Please repeat the lines of the material below exactly, starting with the one that contains "def HostOp.present (stepsPerMs" and ending with the last.

------------

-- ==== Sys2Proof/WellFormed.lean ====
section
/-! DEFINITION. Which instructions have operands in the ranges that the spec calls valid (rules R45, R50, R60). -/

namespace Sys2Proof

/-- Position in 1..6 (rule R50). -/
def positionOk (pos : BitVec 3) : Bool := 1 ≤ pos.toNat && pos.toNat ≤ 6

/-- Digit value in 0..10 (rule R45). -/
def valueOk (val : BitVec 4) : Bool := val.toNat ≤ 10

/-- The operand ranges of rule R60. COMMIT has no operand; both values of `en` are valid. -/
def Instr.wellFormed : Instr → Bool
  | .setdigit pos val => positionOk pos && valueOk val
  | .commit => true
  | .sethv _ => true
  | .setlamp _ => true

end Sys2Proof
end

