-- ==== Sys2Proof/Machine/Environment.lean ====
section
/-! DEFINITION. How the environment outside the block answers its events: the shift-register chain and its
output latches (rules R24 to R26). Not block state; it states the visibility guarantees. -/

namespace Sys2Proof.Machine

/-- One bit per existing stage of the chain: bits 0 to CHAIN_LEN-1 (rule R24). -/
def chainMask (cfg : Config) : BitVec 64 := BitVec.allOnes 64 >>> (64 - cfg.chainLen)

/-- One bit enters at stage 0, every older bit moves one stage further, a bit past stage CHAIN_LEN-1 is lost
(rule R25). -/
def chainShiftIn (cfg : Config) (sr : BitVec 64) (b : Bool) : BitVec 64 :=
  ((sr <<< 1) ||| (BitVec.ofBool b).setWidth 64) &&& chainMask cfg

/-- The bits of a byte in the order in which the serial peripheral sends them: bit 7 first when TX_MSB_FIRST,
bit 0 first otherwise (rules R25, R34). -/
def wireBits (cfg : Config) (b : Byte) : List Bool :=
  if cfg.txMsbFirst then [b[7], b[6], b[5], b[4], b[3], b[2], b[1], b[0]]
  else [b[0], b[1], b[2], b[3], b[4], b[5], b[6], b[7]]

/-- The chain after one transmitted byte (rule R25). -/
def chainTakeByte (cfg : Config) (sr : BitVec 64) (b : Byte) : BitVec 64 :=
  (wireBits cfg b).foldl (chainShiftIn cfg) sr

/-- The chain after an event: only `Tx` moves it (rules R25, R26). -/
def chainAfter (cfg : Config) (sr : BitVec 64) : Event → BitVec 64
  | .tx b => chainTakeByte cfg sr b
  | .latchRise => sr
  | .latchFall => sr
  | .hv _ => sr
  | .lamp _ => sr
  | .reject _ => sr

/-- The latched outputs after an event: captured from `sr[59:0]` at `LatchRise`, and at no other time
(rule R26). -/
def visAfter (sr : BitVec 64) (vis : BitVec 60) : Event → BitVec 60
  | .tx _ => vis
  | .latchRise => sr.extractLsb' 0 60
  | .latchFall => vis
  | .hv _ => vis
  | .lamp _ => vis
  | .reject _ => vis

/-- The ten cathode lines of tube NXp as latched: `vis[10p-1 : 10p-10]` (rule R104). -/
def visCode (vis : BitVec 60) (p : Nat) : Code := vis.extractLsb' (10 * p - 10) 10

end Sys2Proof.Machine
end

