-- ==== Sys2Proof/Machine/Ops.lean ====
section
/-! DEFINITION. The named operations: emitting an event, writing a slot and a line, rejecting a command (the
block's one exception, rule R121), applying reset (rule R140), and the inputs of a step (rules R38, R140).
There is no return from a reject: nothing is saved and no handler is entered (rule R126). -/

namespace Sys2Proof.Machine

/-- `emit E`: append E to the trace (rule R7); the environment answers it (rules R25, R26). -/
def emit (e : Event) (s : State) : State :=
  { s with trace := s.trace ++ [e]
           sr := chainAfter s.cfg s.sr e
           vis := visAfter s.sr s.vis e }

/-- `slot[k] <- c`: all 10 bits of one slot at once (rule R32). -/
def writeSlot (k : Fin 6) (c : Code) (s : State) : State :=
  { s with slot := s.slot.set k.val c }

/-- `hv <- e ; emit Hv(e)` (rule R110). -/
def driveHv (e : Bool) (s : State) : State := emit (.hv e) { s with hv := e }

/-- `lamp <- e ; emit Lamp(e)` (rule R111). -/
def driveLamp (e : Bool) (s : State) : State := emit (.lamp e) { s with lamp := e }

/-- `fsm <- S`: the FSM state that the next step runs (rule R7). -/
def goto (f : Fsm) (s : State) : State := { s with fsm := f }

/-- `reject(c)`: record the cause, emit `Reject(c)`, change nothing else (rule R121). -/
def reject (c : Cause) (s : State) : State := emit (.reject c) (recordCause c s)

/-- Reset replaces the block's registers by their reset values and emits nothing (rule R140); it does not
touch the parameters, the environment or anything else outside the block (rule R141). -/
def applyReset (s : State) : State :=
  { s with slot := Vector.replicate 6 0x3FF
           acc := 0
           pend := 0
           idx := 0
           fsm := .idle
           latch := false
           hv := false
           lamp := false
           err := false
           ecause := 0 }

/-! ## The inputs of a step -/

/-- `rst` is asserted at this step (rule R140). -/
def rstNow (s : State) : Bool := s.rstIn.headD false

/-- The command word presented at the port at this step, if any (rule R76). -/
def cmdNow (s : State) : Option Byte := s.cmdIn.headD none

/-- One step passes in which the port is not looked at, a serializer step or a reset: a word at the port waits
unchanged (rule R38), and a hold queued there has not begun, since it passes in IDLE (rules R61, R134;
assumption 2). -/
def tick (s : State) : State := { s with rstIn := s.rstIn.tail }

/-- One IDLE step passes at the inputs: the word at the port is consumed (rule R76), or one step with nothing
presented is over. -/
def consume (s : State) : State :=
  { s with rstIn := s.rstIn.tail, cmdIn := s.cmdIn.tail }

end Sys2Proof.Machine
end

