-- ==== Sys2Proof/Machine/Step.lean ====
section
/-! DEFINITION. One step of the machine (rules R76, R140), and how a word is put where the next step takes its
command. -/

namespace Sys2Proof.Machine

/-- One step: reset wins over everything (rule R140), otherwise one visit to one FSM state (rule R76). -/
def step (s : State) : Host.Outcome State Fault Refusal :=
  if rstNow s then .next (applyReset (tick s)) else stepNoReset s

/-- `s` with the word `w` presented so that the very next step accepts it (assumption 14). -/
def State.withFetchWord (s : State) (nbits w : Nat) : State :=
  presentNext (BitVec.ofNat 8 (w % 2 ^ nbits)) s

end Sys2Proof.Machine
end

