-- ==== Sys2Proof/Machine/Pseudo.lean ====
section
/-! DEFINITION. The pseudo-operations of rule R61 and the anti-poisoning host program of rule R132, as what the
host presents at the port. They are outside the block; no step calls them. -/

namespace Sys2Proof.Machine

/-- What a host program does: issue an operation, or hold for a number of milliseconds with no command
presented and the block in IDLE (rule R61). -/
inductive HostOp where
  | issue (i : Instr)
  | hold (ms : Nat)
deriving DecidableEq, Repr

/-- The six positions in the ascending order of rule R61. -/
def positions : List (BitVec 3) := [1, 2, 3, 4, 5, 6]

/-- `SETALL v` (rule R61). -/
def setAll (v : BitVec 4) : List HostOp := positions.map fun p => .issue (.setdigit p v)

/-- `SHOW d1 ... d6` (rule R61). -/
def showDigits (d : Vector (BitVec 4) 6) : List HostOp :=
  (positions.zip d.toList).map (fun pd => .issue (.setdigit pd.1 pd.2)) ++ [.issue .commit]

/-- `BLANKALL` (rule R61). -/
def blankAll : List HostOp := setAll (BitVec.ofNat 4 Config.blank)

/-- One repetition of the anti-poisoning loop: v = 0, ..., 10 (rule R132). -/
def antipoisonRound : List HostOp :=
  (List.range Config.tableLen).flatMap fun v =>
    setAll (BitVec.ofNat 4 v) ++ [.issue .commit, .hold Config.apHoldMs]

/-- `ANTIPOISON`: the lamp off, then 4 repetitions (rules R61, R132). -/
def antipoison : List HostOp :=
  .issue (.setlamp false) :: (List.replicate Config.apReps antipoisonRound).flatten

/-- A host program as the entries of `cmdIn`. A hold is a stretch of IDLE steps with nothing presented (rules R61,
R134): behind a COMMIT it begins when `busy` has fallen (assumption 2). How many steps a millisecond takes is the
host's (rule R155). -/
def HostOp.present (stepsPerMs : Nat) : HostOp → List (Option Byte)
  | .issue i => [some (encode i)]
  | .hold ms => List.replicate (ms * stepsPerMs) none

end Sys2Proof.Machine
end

------------

■ **ANSWER FOR THE TASK**
def HostOp.present (stepsPerMs : Nat) : HostOp → List (Option Byte)
  | .issue i => [some (encode i)]
  | .hold ms => List.replicate (ms * stepsPerMs) none

end Sys2Proof.Machine
end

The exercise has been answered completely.